• _ABOUT THIS EXERCISE_: Return each entry unchanged.

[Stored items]
☆ ☆ ☆ ☆
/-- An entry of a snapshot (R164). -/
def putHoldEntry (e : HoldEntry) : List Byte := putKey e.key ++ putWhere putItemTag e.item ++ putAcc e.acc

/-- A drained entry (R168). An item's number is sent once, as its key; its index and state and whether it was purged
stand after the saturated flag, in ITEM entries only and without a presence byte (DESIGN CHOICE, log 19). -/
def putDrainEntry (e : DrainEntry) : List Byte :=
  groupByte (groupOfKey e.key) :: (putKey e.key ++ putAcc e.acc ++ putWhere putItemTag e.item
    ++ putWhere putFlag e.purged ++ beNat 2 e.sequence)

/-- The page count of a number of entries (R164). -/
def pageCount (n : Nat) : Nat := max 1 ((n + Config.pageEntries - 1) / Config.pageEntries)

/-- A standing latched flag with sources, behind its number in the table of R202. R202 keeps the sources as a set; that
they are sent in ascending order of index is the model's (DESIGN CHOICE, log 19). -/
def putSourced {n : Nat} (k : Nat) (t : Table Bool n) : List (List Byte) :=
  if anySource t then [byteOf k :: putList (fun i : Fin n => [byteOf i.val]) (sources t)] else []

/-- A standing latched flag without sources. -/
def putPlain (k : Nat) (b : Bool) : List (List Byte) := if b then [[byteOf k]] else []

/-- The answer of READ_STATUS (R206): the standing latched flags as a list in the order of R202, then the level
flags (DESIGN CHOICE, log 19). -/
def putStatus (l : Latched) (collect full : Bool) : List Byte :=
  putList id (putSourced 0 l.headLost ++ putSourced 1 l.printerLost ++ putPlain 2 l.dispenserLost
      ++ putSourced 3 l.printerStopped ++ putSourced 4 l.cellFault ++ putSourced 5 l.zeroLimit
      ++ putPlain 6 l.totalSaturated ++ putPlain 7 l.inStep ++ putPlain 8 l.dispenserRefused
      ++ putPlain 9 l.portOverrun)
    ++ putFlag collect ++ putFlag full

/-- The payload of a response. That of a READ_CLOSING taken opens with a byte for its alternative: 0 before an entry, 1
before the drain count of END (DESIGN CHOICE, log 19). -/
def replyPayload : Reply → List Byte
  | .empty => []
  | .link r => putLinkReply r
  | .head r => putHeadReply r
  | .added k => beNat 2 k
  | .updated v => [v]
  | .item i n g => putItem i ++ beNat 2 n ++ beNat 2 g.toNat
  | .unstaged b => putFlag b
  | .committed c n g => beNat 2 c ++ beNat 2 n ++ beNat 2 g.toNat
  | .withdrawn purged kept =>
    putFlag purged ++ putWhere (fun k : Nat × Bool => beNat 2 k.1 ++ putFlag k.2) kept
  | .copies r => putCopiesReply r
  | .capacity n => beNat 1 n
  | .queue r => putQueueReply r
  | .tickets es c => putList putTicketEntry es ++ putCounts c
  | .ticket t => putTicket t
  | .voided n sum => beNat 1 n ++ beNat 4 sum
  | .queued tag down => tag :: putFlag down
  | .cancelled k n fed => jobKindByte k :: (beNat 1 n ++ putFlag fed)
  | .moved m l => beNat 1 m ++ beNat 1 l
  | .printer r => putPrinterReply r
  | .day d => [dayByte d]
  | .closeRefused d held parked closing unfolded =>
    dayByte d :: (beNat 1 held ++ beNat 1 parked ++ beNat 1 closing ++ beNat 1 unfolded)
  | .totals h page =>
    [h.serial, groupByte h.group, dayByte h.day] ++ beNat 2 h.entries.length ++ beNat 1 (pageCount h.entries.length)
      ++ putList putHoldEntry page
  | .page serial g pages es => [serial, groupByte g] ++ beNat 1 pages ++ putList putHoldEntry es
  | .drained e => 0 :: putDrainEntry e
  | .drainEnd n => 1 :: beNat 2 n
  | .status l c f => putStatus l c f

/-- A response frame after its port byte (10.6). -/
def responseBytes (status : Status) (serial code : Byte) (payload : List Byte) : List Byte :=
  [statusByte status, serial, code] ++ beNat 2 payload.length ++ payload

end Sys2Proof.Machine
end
☆ ☆ ☆ ☆
• _TASK OUTPUT_:
/-- An entry of a snapshot (R164). -/
def putHoldEntry (e : HoldEntry) : List Byte := putKey e.key ++ putWhere putItemTag e.item ++ putAcc e.acc

/-- A drained entry (R168). An item's number is sent once, as its key; its index and state and whether it was purged
stand after the saturated flag, in ITEM entries only and without a presence byte (DESIGN CHOICE, log 19). -/
def putDrainEntry (e : DrainEntry) : List Byte :=
  groupByte (groupOfKey e.key) :: (putKey e.key ++ putAcc e.acc ++ putWhere putItemTag e.item
    ++ putWhere putFlag e.purged ++ beNat 2 e.sequence)

/-- The page count of a number of entries (R164). -/
def pageCount (n : Nat) : Nat := max 1 ((n + Config.pageEntries - 1) / Config.pageEntries)

/-- A standing latched flag with sources, behind its number in the table of R202. R202 keeps the sources as a set; that
they are sent in ascending order of index is the model's (DESIGN CHOICE, log 19). -/
def putSourced {n : Nat} (k : Nat) (t : Table Bool n) : List (List Byte) :=
  if anySource t then [byteOf k :: putList (fun i : Fin n => [byteOf i.val]) (sources t)] else []

/-- A standing latched flag without sources. -/
def putPlain (k : Nat) (b : Bool) : List (List Byte) := if b then [[byteOf k]] else []

/-- The answer of READ_STATUS (R206): the standing latched flags as a list in the order of R202, then the level
flags (DESIGN CHOICE, log 19). -/
def putStatus (l : Latched) (collect full : Bool) : List Byte :=
  putList id (putSourced 0 l.headLost ++ putSourced 1 l.printerLost ++ putPlain 2 l.dispenserLost
      ++ putSourced 3 l.printerStopped ++ putSourced 4 l.cellFault ++ putSourced 5 l.zeroLimit
      ++ putPlain 6 l.totalSaturated ++ putPlain 7 l.inStep ++ putPlain 8 l.dispenserRefused
      ++ putPlain 9 l.portOverrun)
    ++ putFlag collect ++ putFlag full

/-- The payload of a response. That of a READ_CLOSING taken opens with a byte for its alternative: 0 before an entry, 1
before the drain count of END (DESIGN CHOICE, log 19). -/
def replyPayload : Reply → List Byte
  | .empty => []
  | .link r => putLinkReply r
  | .head r => putHeadReply r
  | .added k => beNat 2 k
  | .updated v => [v]
  | .item i n g => putItem i ++ beNat 2 n ++ beNat 2 g.toNat
  | .unstaged b => putFlag b
  | .committed c n g => beNat 2 c ++ beNat 2 n ++ beNat 2 g.toNat
  | .withdrawn purged kept =>
    putFlag purged ++ putWhere (fun k : Nat × Bool => beNat 2 k.1 ++ putFlag k.2) kept
  | .copies r => putCopiesReply r
  | .capacity n => beNat 1 n
  | .queue r => putQueueReply r
  | .tickets es c => putList putTicketEntry es ++ putCounts c
  | .ticket t => putTicket t
  | .voided n sum => beNat 1 n ++ beNat 4 sum
  | .queued tag down => tag :: putFlag down
  | .cancelled k n fed => jobKindByte k :: (beNat 1 n ++ putFlag fed)
  | .moved m l => beNat 1 m ++ beNat 1 l
  | .printer r => putPrinterReply r
  | .day d => [dayByte d]
  | .closeRefused d held parked closing unfolded =>
    dayByte d :: (beNat 1 held ++ beNat 1 parked ++ beNat 1 closing ++ beNat 1 unfolded)
  | .totals h page =>
    [h.serial, groupByte h.group, dayByte h.day] ++ beNat 2 h.entries.length ++ beNat 1 (pageCount h.entries.length)
      ++ putList putHoldEntry page
  | .page serial g pages es => [serial, groupByte g] ++ beNat 1 pages ++ putList putHoldEntry es
  | .drained e => 0 :: putDrainEntry e
  | .drainEnd n => 1 :: beNat 2 n
  | .status l c f => putStatus l c f

/-- A response frame after its port byte (10.6). -/
def responseBytes (status : Status) (serial code : Byte) (payload : List Byte) : List Byte :=
  [statusByte status, serial, code] ++ beNat 2 payload.length ++ payload

end Sys2Proof.Machine
end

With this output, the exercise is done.